Inverted file

Nominal Animal · 04-08-2011, 12:53 PM

Quote:

Originally Posted by Ramurd

I do believe that databases use a likewise approach to sort and index text for fast searching.

Sure, although often there are a number of knobs you need to tune to get the optimum performance.

The reason I suggested a flat file database is that it is very easy to implement, and does not require other services (like MySQL or PostgreSQL) to be installed on the machine. In partial file name matching cases flat files will be faster, because the matching is done with minimal effort and optimum I/O pattern. The structures even allow you to use multithreaded searching quite easily, simply split the text data into roughly equal sizes (at a slash) for each thread, and work in parallel.

The one thing that I dislike about databases on a workstation, is their memory usage. They consume RAM like candy. On 64-bit platforms with my suggestion you can simply mmap() the two files, and let the kernel handle the I/O. You should help the kernel by using madvise(,,MADV_DONTNEED) to tell the kernel which parts of the file you've already read and won't need again, and set a SIGBUS handler to catch the case when the files vanish from under you, but that's about it.

Quote:

Originally Posted by Ramurd

you can see that test.dat is in /opt and /home

Using my suggestion, you'd have /test.dat/ only once in the text file, but twice in the reference table:

Code:

{ .offset = offset of test.dat, .parent = index of opt with parent=0 (root) },
{ .offset = offset of test.dat, .parent = index of home with parent=0 (root) },

If the reference array is sorted by offset, they are all consecutive in the array. (If using a binary search, the search will most likely hit one in the middle, so you'll need to backtrack a bit to find the first match.)

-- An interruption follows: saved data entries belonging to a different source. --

/-- Settles O12: after the advance of the fetch the pc is kept, by `exec_frame` or by the failure. -/
theorem everyStepAdvancesThePc : Obligations.EveryStepAdvancesThePc := by
  rintro s t op ⟨hfault, hhalted⟩ hfetch hstep
  rw [step_of_fetch hfault hhalted hfetch] at hstep
  exact ⟨(exec_frame hstep).pc, fun hfail => (exec_beginCycle_failure hstep hfail).1⟩

/-- Settles O13: the fetch succeeds, and no instruction writes the stopping bits. -/
theorem engineStaysEnabledAfterAStep : Obligations.EngineStaysEnabledAfterAStep := by
  rintro s t ⟨hfault, hhalted⟩ hpc hstep
  obtain ⟨-, -, ⟨hnone, -⟩ | ⟨op, -, hexec⟩⟩ := step_cases hstep
  · have : 4095 ≤ s.pc.toNat := State.fetch_eq_none.1 hnone
    omega
  · exact ⟨(exec_frame hexec).fault.trans hfault, (exec_frame hexec).haltedFetch.trans hhalted⟩

end Sys2Proof.Machine

/-! PROOFS. The status of a step, and the rows that fail in every state (30 R112; 41 R152; 45 R283 to R285; 60
R301 to R304). -/

namespace Sys2Proof.Machine

/-- The status an instruction ends with, one that completes keeping the status it started with (60 R301 to R304). -/
def endStatus (i : Instr) (s : State) : Status :=
  match i with
  | .invalid8 _ _ _ | .invalidE _ _ | .invalidF _ _ => .instructionInvalid
  | .sys _ | .skp _ | .sknp _ | .ldK _ => .instructionNotImplemented
  | .call _ => if s.stack.length < stackDepth then s.result.status else .stackFull
  | .ret => if s.stack = [] then .stackEmpty else s.result.status
  | _ => s.result.status

theorem exec_status {i : Instr} {s t : State} (h : exec i s = .next t) : t.result.status = endStatus i s := by
  cases i with
  | ret =>
    obtain ⟨w, u, hpop, rfl⟩ | ⟨hempty, rfl⟩ := execRet_eq_next.1 h
    · have hne : s.stack ≠ [] := fun e => by simp [State.pop_eq_none.2 e] at hpop
      rw [endStatus, if_neg hne, State.setPc_result, State.pop_result hpop]
    · rw [endStatus, if_pos (State.pop_eq_none.1 hempty)]
      rfl
  | call =>
    obtain ⟨u, hpush, rfl⟩ | ⟨hfull, rfl⟩ := execCall_eq_next.1 h
    · rw [endStatus, if_pos (State.push_eq_some.1 hpush).1, State.setPc_result, State.push_result hpush]
    · rw [endStatus, if_neg (State.push_eq_none.1 hfull).not_gt]
      rfl
  | drw =>
    obtain ⟨rows, -, rfl⟩ := execDrw_eq_next.1 h
    rfl
  | ldB => exact congrArg StepResult.status (State.storeAtI_result (execLdB_eq_next.1 h))
  | stRegs =>
    obtain ⟨u, hstore, rfl⟩ := storeRegisters_eq_next.1 h
    exact congrArg StepResult.status ((advanceIndex_result _ _ u).trans (State.storeAtI_result hstore))
  | ldRegs =>
    obtain ⟨bs, -, rfl⟩ := loadRegisters_eq_next.1 h
    exact congrArg StepResult.status ((advanceIndex_result _ _ _).trans (loadRegistersFrom_result _ bs s))
  | seImm | sneImm | seReg | sneReg =>
    cases h
    exact congrArg StepResult.status (State.skipIf_result s _)
  | _ =>
    cases h
    rfl

section

variable {i : Instr} {s : State} (hs : s.result.status = .success)
include hs

theorem endStatus_eq_invalid : endStatus i s = .instructionInvalid ↔ isInvalidRow i = true := by
  cases i with
  | call | ret => simp only [endStatus, isInvalidRow]; split <;> simp [hs]
  | _ => simp [endStatus, isInvalidRow, hs]

theorem endStatus_eq_notImplemented : endStatus i s = .instructionNotImplemented ↔ isReserved i = true := by
  cases i with
  | call | ret => simp only [endStatus, isReserved]; split <;> simp [hs]
  | _ => simp [endStatus, isReserved, hs]

theorem endStatus_eq_stackFull : endStatus i s = .stackFull ↔ i.isCall = true ∧ stackDepth ≤ s.stack.length := by
  cases i with
  | call =>
    rcases lt_or_ge s.stack.length 16 with h | h
    · simp [endStatus, Instr.isCall, hs, h, h.not_ge]
    · simp [endStatus, Instr.isCall, h, h.not_gt]
  | ret => by_cases h : s.stack = [] <;> simp [endStatus, Instr.isCall, hs, h]
  | _ => simp [endStatus, Instr.isCall, hs]

theorem endStatus_eq_stackEmpty : endStatus i s = .stackEmpty ↔ i = .ret ∧ s.stack = [] := by
  cases i with
  | call => by_cases h : s.stack.length < 16 <;> simp [endStatus, hs, h]
  | ret => by_cases h : s.stack = [] <;> simp [endStatus, hs, h]
  | _ => simp [endStatus, hs]

theorem endStatus_ne_fetchFailed : endStatus i s ≠ .fetchFailed := by
  cases i with
  | call | ret => simp only [endStatus]; split <;> simp [hs]
  | _ => simp [endStatus, hs]

end

/-- Settles O10: the status is `endStatus` of the decoded instruction, whose classes are those of its opcode. -/
theorem statusOfAStep : Obligations.StatusOfAStep := by
  rintro s t op ⟨hfault, hhalted⟩ hdepth hfetch hstep
  rw [step_of_fetch hfault hhalted hfetch] at hstep
  have hstart : (s.beginCycle op).result.status = .success := rfl
  have hfull : stackDepth ≤ s.stack.length ↔ s.stack.length = 16 := ⟨fun h => le_antisymm hdepth h, fun h => h.ge⟩
  refine ⟨?_, ?_, ?_, ?_, ?_, exec_beginCycle_failure hstep⟩ <;> rw [exec_status hstep]
  · rw [endStatus_eq_invalid hstart, isInvalidRow_decode]
  · rw [endStatus_eq_notImplemented hstart, isReserved_decode]
  · rw [endStatus_eq_stackFull hstart, isCall_decode, State.beginCycle_stack, hfull]
  · rw [endStatus_eq_stackEmpty hstart, decode_eq_ret, State.beginCycle_stack]
  · exact endStatus_ne_fetchFailed hstart

/-! ### The rows that report a failure whatever the state -/

/-- A failure keeps the opcode and clears both flags, and nothing but the record changes (40 R138). -/
theorem exec_failWith {i : Instr} {s : State} {f : Status} (h : exec i s = .next (s.failWith f)) :
    ∃ t : State, exec i s = .next t ∧ t.result.status = f ∧ t.result.opcode = s.result.opcode ∧
      t.result.displayMutated = false ∧ t.result.soundWritten = false ∧ OnlyChanges [.result] s t :=
  ⟨_, h, rfl, rfl, rfl, rfl, s.failWith_onlyChanges f⟩

/-- Settles O15: the words decode by group, and each instruction is a failure. -/
theorem reservedRowsReportNotImplemented : Obligations.ReservedRowsReportNotImplemented := by
  refine ⟨fun nnn hcls hret => decode_wordNNN_sys (by simp [sysOperand, hcls, hret]), fun x => ?_, ?_⟩
  · simp [decode_wordXKK_groupE, decode_wordXKK_groupF, decodeE, decodeF]
  · intro nnn x s i hi
    fin_cases hi <;> exact exec_failWith rfl

/-- Settles O16: the invalid words are those that decode to an invalid row, and each row is a failure. -/
theorem invalidRowsReportInvalid : Obligations.InvalidRowsReportInvalid := by
  refine ⟨fun op => ?_, ?_⟩
  · rw [← isInvalidRow_decode, isInvalidRow_decode_iff]
  · intro x y n ss s i hi
    fin_cases hi <;> exact exec_failWith rfl

end Sys2Proof.Machine

/-! PROOFS. The invariants: what a step can leave, what an instruction and a load keep of each clause, and the induction over
sequences of transactions (10 R37, R42, R44, R51, R57; 20 R70, R84; 60 R321). -/

namespace Sys2Proof.Machine

/-! ### What a step can leave -/

/-- The state a step transaction leaves: the old one when no step is enabled; else that of a failed fetch, of the decoded
instruction, or of its model fault (40 R131 to R143). -/
inductive StepLeaves (q : Quirks) (s : State) : State → Prop
  | stays : StepLeaves q s s
  | fetchFails (hen : s.Enabled) (hfetch : s.fetch = none) : StepLeaves q s s.fetchFailed
  | executes {op : Word} {t : State} (hen : s.Enabled) (hfetch : s.fetch = some op)
      (hexec : execWith q (decode op) (s.beginCycle op) = .next t) : StepLeaves q s t
  | faults {op : Word} (hen : s.Enabled) (hfetch : s.fetch = some op) : StepLeaves q s s.modelFaulted
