-- ==== Sys2Proof/Machine/SystemCommands.lean ====
section
/-! DEFINITION. Dispatch and the system commands: DEC.AUTO, NOP, INIT, CLOSE, TWR, TRD (43_dispatch_system). -/

namespace Sys2Proof.Machine

/-- The plan of `DEC.AUTO` (43 R254): the tag byte chooses the codec, which continues from its step (5). -/
def autoPlan (s : State) : Plan :=
  match firstRaise (decodeChecks s) with
  | some r => .early r
  | none =>
    match (tagByte s).toNat with
    | 1 => decFromHeader .par [] s
    | 2 => decFromHeader .ham [] s
    | 3 => decFromHeader .sec [] s
    | 4 => rsDecFromHeader [] s
    | _ => .early ⟨.unknownEncoding, (tagByte s).setWidth 64⟩

/-- `DEC.AUTO` (43 R254). -/
def execDecAuto (s : State) : Host.Outcome State Fault Refusal := .next (runPlan (autoPlan s) s)

/-- `NOP` (43 R255): nothing, then completion. -/
def execNop (s : State) : Host.Outcome State Fault Refusal := .next (complete s)

/-- `INIT` (43 R256): `STATUS.INIT <- 1`; the tables are not checked. -/
def execInit (s : State) : Host.Outcome State Fault Refusal := .next (complete { s with init := true })

/-- `CLOSE` (43 R257): `STATUS.INIT <- 0`; the tables keep their contents. -/
def execClose (s : State) : Host.Outcome State Fault Refusal := .next (complete { s with init := false })

/-- `InvalidParameter` for a T-space index (43 R258, R259). -/
def checkIndex (s : State) : Bool × Raise :=
  ((tRef? s.flight.ops.pa.toNat).isNone, ⟨.invalidParameter, s.flight.ops.pa⟩)

/-- `T[x[PA]] <- x[BD]`, where the index is valid. -/
def storeEntry (s : State) : State :=
  match tRef? s.flight.ops.pa.toNat with
  | some r => { s with tables := tableWrite s.tables r s.flight.ops.bd }
  | none => s

/-- `TWR` (43 R258). -/
def execTwr (s : State) : Host.Outcome State Fault Refusal :=
  .next (checked [(s.init, ⟨.tableLocked, 0⟩), checkIndex s] storeEntry s)

/-- `x[BD] <- zext_64(T[x[PA]])`, where the index is valid: one read, with a free value for an unloaded entry. -/
def loadEntry (s : State) : State :=
  match tRef? s.flight.ops.pa.toNat with
  | some r => setBD (tableRead s.tables r (Config.freeTable s.flight.key 0 0 (tIndex r))) s
  | none => s

/-- `TRD` (43 R259): allowed whether `INIT` is 0 or 1. -/
def execTrd (s : State) : Host.Outcome State Fault Refusal := .next (checked [checkIndex s] loadEntry s)

end Sys2Proof.Machine
end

Ramurd · 04-08-2011, 03:10 PM

one point to make clear:

Nominal's solution is the best; I saw the question "do it in SQL" and I got all lazy :-)

There is one thing that'd be really cute though for a database approach (since databases generally use tcp/ip to connect to)
we could also make a third table: machines;

so, you store: unique directory names, unique filenames and unique machines... Now one thing often leads to another... why search and store the files of only one machine? I want to know which machine contains which files, and I want to know it asap. I leave that as an exercise to the OP ;-)

Tinkster · 04-08-2011, 04:48 PM

Quote:

Originally Posted by Nominal Animal

The reason I suggested a flat file database is that it is very easy to implement, and does not require other services (like MySQL or PostgreSQL) to be installed on the machine.

On the mention of Postgres, and the mention of array data types in the
original post: Postgres does have an array data type ;}

Cheers,
Tink

Nominal Animal · 04-08-2011, 07:26 PM

Quote:

Originally Posted by Ramurd

so, you store: unique directory names, unique filenames and unique machines... Now one thing often leads to another... why search and store the files of only one machine?

I just can't resist, sorry..

If you use my suggestion, you could create a third program, a collator, which reads in the databases from each machine, and combines them into one huge one (incrementally or atomically replacing the old one). Then you need a simple service daemon, which responds to queries from TCP/IP, and queries the central database. In this case, you can set the machine name as a "virtual" directory name, so that each path begins with the machine name.

There are some privacy issues, though. Should there be limits on which users can see which files? What if the user has a private directory, say pr0n, which is only accessible to that user. Should other users see the filenames in there or not?

On a single machine you can most easily handle the privacy issues simply by checking if the file or directory is visible to the querying user. See man 2 access, man 2 stat, and man 7 credentials for further info.

When you have a network of multiple machines, the values of uid and gid are useless. They are have meaning only locally on that single machine. For example, if you are using Ubuntu, your UID is quite likely 1000. This means that the privacy measures that are easy to apply on a single machine, are quite difficult to solve in a networked environment.

The only possibility I know of is to create a mapping between uids on each machine (and the same for gids as well); perhaps via user and group names. This is kludgy, and does not always work that well, but I don't know of any better way.

(Okay, there is another: when possible matches are found, have the user log in to the target machine, and do the checks locally. But I don't think this would be quite sane.)